* _Instructions to follow_:
Copy every line of the data that includes the string "whatever".

[Collected data entries]
-- ==== Sys2Proof/Certificates/Slice0/Obligations.lean ====
section
/-! DEFINITION. The statements for the provers. `draws` is the counter the free values are read from (log entry 6) and `result`
the value last handed to HOST (log entry 19): the model's own fields, named here only because whole states are compared. -/

open Sys2Proof Sys2Proof.Machine

/-! ### Encodings -/

/-- Decode and encode agree: for every well-formed instruction and every well-formed configuration, both byte orders and any
offset table (30_encoding.md rules R85, R86, R95; 00_scope.md rule R5). -/
def Obligations.DecodeOfEncodeIsTheInstruction : Prop :=
  ∀ (c : Cfg) (i : Instr), c.wellFormed = true → i.wellFormed = true → decode c (encode c i) = .instr i

/-- A packet that decodes to an instruction is that instruction's encoding; of a command only bits 7:6 of `CMDX` are
ignored (30_encoding.md rule R98). So no two packets of the formats `REG` and `OP` stand for one instruction. That no other
packet does rests on the model's reading that unused operands, bits and data bytes must be zero (log entry 15, DEDUCED) and on
its layout of a packet (log entry 13, DESIGN CHOICE): rules R85, R95 and R98 give the fields, not that. -/
def Obligations.EncodeOfDecodeIsThePacket : Prop :=
  ∀ (c : Cfg) (bytes : List Byte) (i : Instr), decode c bytes = .instr i →
    encode c i = bytes
    ∨ ∃ x a1 a2 a3 a4, bytes = [x, a1, a2, a3, a4] ∧ encode c i = [x &&& 0x3F#8, a1, a2, a3, a4]

/-- Words written out from 95_test_vectors.md decode to what they stand for: register headers (its table 2.1 and program
P1), commands (table 2.2), requests (table 2.11). The six bytes of a `REG` packet and the eighteen of a request, their order
included, are the model's layout (log entry 13, DESIGN CHOICE); rules R85 and R95 give the header and the operands. -/
def Obligations.WordsOfTheSpecDecode : Prop :=
  decode Config.reference [0x2C, 0x80, 0xFF, 0x00, 0x00, 0x00] = .instr (.w8Icr 0xFF)
  ∧ decode Config.reference [0x0A, 0x00, 0x00, 0x00, 0x00, 0x00] = .instr .r8Rr1
  ∧ decode Config.reference [0x1C, 0xC0, 0x00, 0x01, 0x02, 0x03] = .instr (.w32Wdr 0x03020100)
  ∧ decode Config.reference [0x50, 0x20, 0x00, 0x00, 0x00, 0x00] = .instr .r16Blr
  ∧ decode Config.reference [0x0D, 0x00, 0x01, 0x00, 0x00] = .instr (.sendStatus 0x00010000)
  ∧ decode Config.reference [0x18, 0xFF, 0xFF, 0xFF, 0xFF] = .instr (.writeSingleBlock 0xFFFFFFFF)
  ∧ decode Config.reference [0x02, 0x01, 0x00, 0x10, 0x00, 0x80, 0x34, 0x12, 0x00, 0x00, 0, 0, 0, 0, 0, 0, 0, 0]
      = .instr (.sbw true 0x80001000 0x1234)
  ∧ decode Config.reference [0x06, 0x01, 0x08, 0x00, 0x00, 0x00, 0x02, 0x00, 0x00, 0x00, 0x64, 0, 0, 0, 0x32, 0, 0, 0]
      = .instr (.mbw true 8 2 100 50)

/-- What is not admitted is rejected by its name (30_encoding.md rule R98): a `REG` header with `SZ` = 3, non-zero bits 12:7 or
an offset above 0x51; a command index with no row; an `op` outside rule R95, non-zero flag bits, a policy 3; and the two
internal operations from HOST. Bits 7:6 of `CMDX` are not part of the index. That a policy operand above 3 is rejected too is
the model's reading that bits an operand does not use are zero (log entry 15, DEDUCED); the bytes of the packets are those of
log entry 13 (DESIGN CHOICE). -/
def Obligations.EncodingsNotAdmittedAreRejected : Prop :=
  (∀ (k : Cfg) (header : BitVec 16) (data : Word),
      header.extractLsb' 13 2 = 3#2 ∨ header.extractLsb' 7 6 ≠ 0#6 ∨ 0x51 < (header.extractLsb' 0 7).toNat →
      decode k (bytesOfHalf k.littleEndian header ++ bytesOfWord k.littleEndian data) = .rejected .badTransaction)
  ∧ (∀ (k : Cfg) (x a1 a2 a3 a4 : Byte),
      decode k [x, a1, a2, a3, a4] = decode k [x &&& 0x3F#8, a1, a2, a3, a4]
      ∧ (respClass (x.extractLsb' 0 6) = none → decode k [x, a1, a2, a3, a4] = .rejected .unknownIndex))
  ∧ (∀ (k : Cfg) (op flags : Byte) (a b c d : Word),
      op = 0#8 ∨ 0x0E < op.toNat ∨ flags.extractLsb' 1 7 ≠ 0#7 ∨ (op = 0x0D#8 ∧ 3 ≤ c.toNat) →
      decode k (op :: flags :: (bytesOfWord k.littleEndian a ++ bytesOfWord k.littleEndian b
          ++ bytesOfWord k.littleEndian c ++ bytesOfWord k.littleEndian d))
        = .rejected .badRequest)
  ∧ (∀ (s : State) (bytes : List Byte) (rest : List Turn) (i : Instr),
      s.faulted = none → s.engine = none → s.disp = none → s.agenda = .request .host bytes :: rest →
      decode s.cfg bytes = .instr i → internalOnly i = true → step s = .refused .badRequest)

/-! ### A step -/

/-- A step runs the decoded instruction: a packet that decodes to `i`, submitted while nothing is in progress, is removed from
the agenda and `i` is executed. The same for a table word placed by `withFetchWord`, with the default offsets. The agenda is
the model's choice (log entry 3). -/
def Obligations.StepRunsTheDecodedInstruction : Prop :=
  (∀ (s : State) (src : Requester) (bytes : List Byte) (rest : List Turn) (i : Instr),
      s.faulted = none → s.engine = none → s.disp = none → s.agenda = .request src bytes :: rest →
      decode s.cfg bytes = .instr i → (internalOnly i = true → src = .engine) →
      step s = exec i { s with agenda := rest })
  ∧ (∀ (s : State) (nbits w : Nat) (i : Instr),
      s.cfg.littleEndian = true → s.cfg.off = Config.offsetTable → decodeTableWord nbits w = some i →
      step (s.withFetchWord nbits w) = exec i { s with faulted := none, engine := none, disp := none })

/-- HOST requests one operation at a time, and DISPATCHER preempts ENGINE (20_memory.md rule R71 items 2 and 4). The form this
takes is the model's agenda (log entry 3, DESIGN CHOICE). First clause: a request submitted while an operation or a delivery is
in progress stays on the agenda, and the agent in progress takes the step, DISPATCHER before ENGINE. Second clause: HOST calling
the entry point itself falls between two steps of an operation, whatever ENGINE has in progress and whatever `irq` is (rules R71
item 3, R235, R271); ENGINE's position stays, and only a delivery in progress is ended first (rule R272). That a packet of `isr`
is a request, and HOST's call at any time a turn of its own, is log entry 32 (DESIGN CHOICE). -/
def Obligations.RequestWaitsForTheOperationInProgress : Prop :=
  (∀ (s : State) (src : Requester) (bytes : List Byte) (rest : List Turn),
    s.faulted = none → s.agenda = .request src bytes :: rest → (s.engine ≠ none ∨ s.disp ≠ none) →
    (s.disp ≠ none → step s = dispatcherStep s)
    ∧ (s.disp = none → step s = engineStep s)
    ∧ ∀ t, step s = .next t → t.agenda = s.agenda)
  ∧ ∀ (s : State) (iv : Bool) (rest : List Turn), s.faulted = none → s.agenda = .hostIsr iv :: rest →
    (s.disp ≠ none → step s = dispatcherStep s ∧ ∀ t, step s = .next t → t.agenda = s.agenda)
    ∧ (s.disp = none → step s = exec (.isr iv) { s with agenda := rest }
      ∧ ∀ t, step s = .next t → t.engine = s.engine)

/-- The faulted state is a sink (60_exceptions.md rule R266): a machine that has raised an assertion fault serves nothing more.
That the fault itself is a next state and the steps after it the fault outcome is log entry 9. -/
def Obligations.AssertionFaultIsASink : Prop :=
  ∀ (s : State) (reason : AssertReason), s.faulted = some reason → step s = .fault (.assertFault reason)

/-- The machine right after reset satisfies the invariant. -/
def Obligations.InvariantHoldsAfterReset : Prop :=
  Inv State.reset

/-- Every step keeps the invariant: reserved bits read 0, memory is canonical, no FIFO holds more than its depth, a command in
flight has a response class, the ticks of `st` have `cfg.TICK_BITS` bits, DISPATCHER has a delivery or nothing. What rule R225
adds is `InFlightAgreesWithTheState`. -/
def Obligations.EveryStepKeepsTheInvariant : Prop :=
  ∀ s t : State, Inv s → step s = .next t → Inv t

/-- A transfer is in flight exactly when the state is neither `Idle` nor `Error` (44_nonblocking_transfers.md rule R225):
`st.err_state = Processing` agrees with `st.state` whenever neither ENGINE nor DISPATCHER has an assignment to `st` still to
make (third clause). The other two say that this lasts: `StatusInv`, which holds the planned assignments against each other,
holds after reset (the reset values of `st` are log entry 1) and every step keeps it. One step is left out, because from it the
rule fails: an interrupt entered between a start operation's assignments to `st.state` and `st.err_state`, by the platform with
`irq` 1 or by HOST calling `isr` itself (log entry 29). -/
def Obligations.InFlightAgreesWithTheState : Prop :=
  StatusInv State.reset
  ∧ (∀ s t : State, Inv s → StatusInv s → step s = .next t →
      ¬ (halfStarted s ∧ ((irq s = true ∧ ∃ iv rest, s.agenda = .deliver iv :: rest)
        ∨ ∃ iv rest, s.agenda = .hostIsr iv :: rest)) → StatusInv t)
  ∧ (∀ s : State, StatusInv s → (∀ u, .setSt u ∉ plannedSteps s.engine) → (∀ u, .setSt u ∉ plannedSteps s.disp) →
      (s.st.errState = .processing ↔ s.st.state ≠ .idle ∧ s.st.state ≠ .error))

/-- No step changes the configuration (00_scope.md rule R5). Nor which caller memory exists, which the model holds as extents
(log entry 8, DESIGN CHOICE). -/
def Obligations.ConfigurationNeverChanges : Prop :=
  ∀ s t : State, step s = .next t → t.cfg = s.cfg ∧ t.callerMem = s.callerMem
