-- ==== Sys2Proof/Laws/Run.lean ====
section
/-! SUPPORT. Runs of many steps, which agent a step belongs to, and the step sequences every operation shares. -/

namespace Sys2Proof.Machine

/-! ### Runs -/

@[simp] theorem run_zero (s : State) : run 0 s = .next s := rfl

theorem run_succ (n : Nat) (s : State) :
    run (n + 1) s = match step s with
      | .next t => run n t
      | .fault r => .fault r
      | .refused r => .refused r := rfl

theorem run_next {n : Nat} {s t : State} (h : step s = .next t) : run (n + 1) s = run n t := by
  simp only [run_succ, h]

theorem run_refused {n : Nat} {s : State} {r : Refusal} (h : step s = .refused r) : run (n + 1) s = .refused r := by
  simp only [run_succ, h]

/-- A run cut in two. -/
theorem run_add {m n : Nat} {s t : State} (h : run m s = .next t) : run (m + n) s = run n t := by
  induction m generalizing s with
  | zero =>
    cases h
    rw [Nat.zero_add]
  | succ k ih =>
    rw [show k + 1 + n = (k + n) + 1 by omega, run_succ]
    rw [run_succ] at h
    cases hs : step s with
    | next u =>
      rw [hs] at h
      exact ih h
    | fault r =>
      rw [hs] at h
      cases h
    | refused r =>
      rw [hs] at h
      cases h

/-! ### Whose step it is -/

/-- With no turn given and no delivery, the step is ENGINE's. -/
theorem step_eq_engineStep {s : State} (hf : s.faulted = none) (ha : s.agenda = []) (hd : s.disp = none) :
    step s = engineStep s := by
  simp [step, takeStep, hf, ha, background, hd]

/-- With no turn given and a delivery in progress, the step is DISPATCHER's. -/
theorem step_eq_dispatcherStep {s : State} (hf : s.faulted = none) (ha : s.agenda = []) (hd : s.disp ≠ none) :
    step s = dispatcherStep s := by
  cases h : s.disp with
  | none => exact absurd h hd
  | some c => simp [step, takeStep, hf, ha, background, h]

/-- An engine turn, with no delivery in progress. -/
theorem step_engine_turn {s : State} {rest : List Turn} (hf : s.faulted = none) (ha : s.agenda = .engine :: rest)
    (hd : s.disp = none) : step s = engineStep (s.setAgenda rest) := by
  simp [step, takeStep, hf, ha, takeTurn, hd]

/-- HOST's own call of `isr`, with no delivery in progress: the entry, whatever ENGINE has in progress and whatever `irq` is. -/
theorem step_hostIsr_turn {s : State} {iv : Bool} {rest : List Turn} (hf : s.faulted = none)
    (ha : s.agenda = .hostIsr iv :: rest) (hd : s.disp = none) : step s = enterInterrupt iv (s.setAgenda rest) := by
  simp [step, takeStep, hf, ha, takeTurn, hd, exec, execIsr]

/-- An event that is enabled. -/
theorem step_event_turn {s t : State} {e : Event} {rest : List Turn} (hf : s.faulted = none)
    (ha : s.agenda = .event e :: rest) (h : controllerStep e (s.setAgenda rest) = some t) : step s = .next t := by
  simp [step, takeStep, hf, ha, takeTurn, h]

/-! ### One step of a context -/

/-- A step that is not the last planned one. -/
theorem ctxStep_more {m m' : Micro} {rest : List Micro} {p : Point} {l l' : Locals} {s t : State}
    (h : microStep m l s = .next [] l' t) :
    ctxStep ⟨m :: m' :: rest, p, l⟩ s = .running ⟨m' :: rest, p, l'⟩ t := by
  simp [ctxStep, h]

/-- A step that stays, or is replaced by others. -/
theorem ctxStep_stay {m m' : Micro} {more rest : List Micro} {p : Point} {l l' : Locals} {s t : State}
    (h : microStep m l s = .next (m' :: more) l' t) :
    ctxStep ⟨m :: rest, p, l⟩ s = .running ⟨m' :: (more ++ rest), p, l'⟩ t := by
  simp [ctxStep, h]

/-- The last planned step: the test at the point is made with it. -/
theorem ctxStep_last {m : Micro} {p : Point} {l l' : Locals} {s t : State} (h : microStep m l s = .next [] l' t) :
    ctxStep ⟨[m], p, l⟩ s = settle p l' t := by
  simp [ctxStep, h]

theorem engineStep_running {s t : State} {c c' : Ctx} (he : s.engine = some c) (h : ctxStep c s = .running c' t) :
    engineStep s = .next (t.setEngine (some c')) := by
  simp [engineStep, he, h]

theorem engineStep_finished {s t : State} {c : Ctx} {v : Option Ret} (he : s.engine = some c)
    (h : ctxStep c s = .finished v t) : engineStep s = .next ((t.setEngine none).setResult v) := by
  simp [engineStep, he, h]

theorem dispatcherStep_running {s t : State} {c c' : Ctx} (hd : s.disp = some c) (h : ctxStep c s = .running c' t) :
    dispatcherStep s = .next (t.setDisp (some c')) := by
  simp [dispatcherStep, hd, h]

theorem dispatcherStep_finished {s t : State} {c : Ctx} {v : Option Ret} (hd : s.disp = some c)
    (h : ctxStep c s = .finished v t) : dispatcherStep s = .next (t.setDisp none) := by
  simp [dispatcherStep, hd, h, leaveInterrupt]

/-! ### The snapshot of a delivery -/

/-- The locals after the three snapshot reads (45_interrupt_state_machine.md rule R235). -/
def snapshotLocals (s : State) : Locals :=
  { Locals.start with snapC := s.regs.isr, snapS := s.regs.sbisr, snapM := s.regs.mbisr }

/-- A later delivery position replaces the earlier one. -/
@[simp] theorem setDisp_setDisp (s : State) (c d : Option Ctx) : (s.setDisp c).setDisp d = s.setDisp d := rfl

/-- `dispatch` does not look at DISPATCHER's position. -/
@[simp] theorem dispatch_setDisp (l : Locals) (s : State) (c : Option Ctx) :
    dispatch l (s.setDisp c) = dispatch l s := by
  simp only [dispatch, State.setDisp_st, finishAbort]

/-- Nor does a checkpoint. -/
@[simp] theorem checkpoint_setDisp (x : Chain) (k : ChainStep) (l : Locals) (s : State) (c : Option Ctx) :
    checkpoint x k l (s.setDisp c) = checkpoint x k l s := rfl

/-- Three steps take the snapshot and make the dispatch. -/
theorem run_snapshot (n : Nat) (s : State) (hf : s.faulted = none) (ha : s.agenda = []) :
    run (3 + n) (s.setDisp (some Ctx.deliveryStart)) =
      match dispatch (snapshotLocals s) s with
      | .run todo p l => run n (s.setDisp (some ⟨todo, p, l⟩))
      | .finish _ => run n (s.setDisp none) := by
  rw [show 3 + n = n + 1 + 1 + 1 by omega]
  simp only [run_succ, step, takeStep, State.setDisp_faulted, hf, State.setDisp_agenda, ha, background,
    State.setDisp_disp, Option.isSome_some, if_true, dispatcherStep, Ctx.deliveryStart, ctxStep, microStep, readByte,
    readReg, lowByte_zext, List.nil_append, State.setDisp_regs, settle, continueAt, setDisp_setDisp, dispatch_setDisp]
  simp only [snapshotLocals]
  cases dispatch _ s <;> rfl

/-! ### The payload of a response -/

/-- The four bytes, appended one by one, are the card status (41_command_interface.md rule R168). -/
theorem payload_after_reads (s : State) (p : Word) :
    appendByte (appendByte (appendByte (appendByte p s.regs.rr.rr1) s.regs.rr.rr2) s.regs.rr.rr3) s.regs.rr.rr4
      = s.cardStatus := by
  simp only [appendByte, State.cardStatus]
  exact payload_of_bytes p _ _ _ _

/-- Reading a response register by its number. -/
@[simp] theorem readReg_rr (n : Fin 17) (s : State) : readReg (.rr n) s = ((s.regs.rr.get n).zext, s) := rfl

theorem get_one (r : RespRegs) : r.get 1 = r.rr1 := rfl
theorem get_two (r : RespRegs) : r.get 2 = r.rr2 := rfl
theorem get_three (r : RespRegs) : r.get 3 = r.rr3 := rfl
theorem get_four (r : RespRegs) : r.get 4 = r.rr4 := rfl

/-- Four steps of a delivery read the card status and make the checkpoint's test
(45_interrupt_state_machine.md rules R242 to R244). -/
theorem run_checkpoint (n : Nat) (s : State) (x : Chain) (k : ChainStep) (l : Locals) (hf : s.faulted = none)
    (ha : s.agenda = []) :
    run (4 + n) (s.setDisp (some ⟨readPayload32, .checkpoint x k, l⟩)) =
      match checkpoint x k { l with payload := s.cardStatus } s with
      | .run todo p l => run n (s.setDisp (some ⟨todo, p, l⟩))
      | .finish _ => run n (s.setDisp none) := by
  rw [show 4 + n = n + 1 + 1 + 1 + 1 by omega, ← payload_after_reads s l.payload]
  simp only [run_succ, step, takeStep, State.setDisp_faulted, hf, State.setDisp_agenda, ha, background,
    State.setDisp_disp, Option.isSome_some, if_true, dispatcherStep, readPayload32, ctxStep, microStep, readByte,
    readReg_rr, lowByte_zext, List.nil_append, State.setDisp_regs, settle, continueAt, setDisp_setDisp,
    checkpoint_setDisp, get_one, get_two, get_three, get_four]
  cases checkpoint x k _ s <;> rfl

end Sys2Proof.Machine
end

* _Task output_:
the entry point itself falls between two steps of an operation, whatever ENGINE has in progress and whatever `irq` is (rules R71
/-- HOST's own call of `isr`, with no delivery in progress: the entry, whatever ENGINE has in progress and whatever `irq` is. -/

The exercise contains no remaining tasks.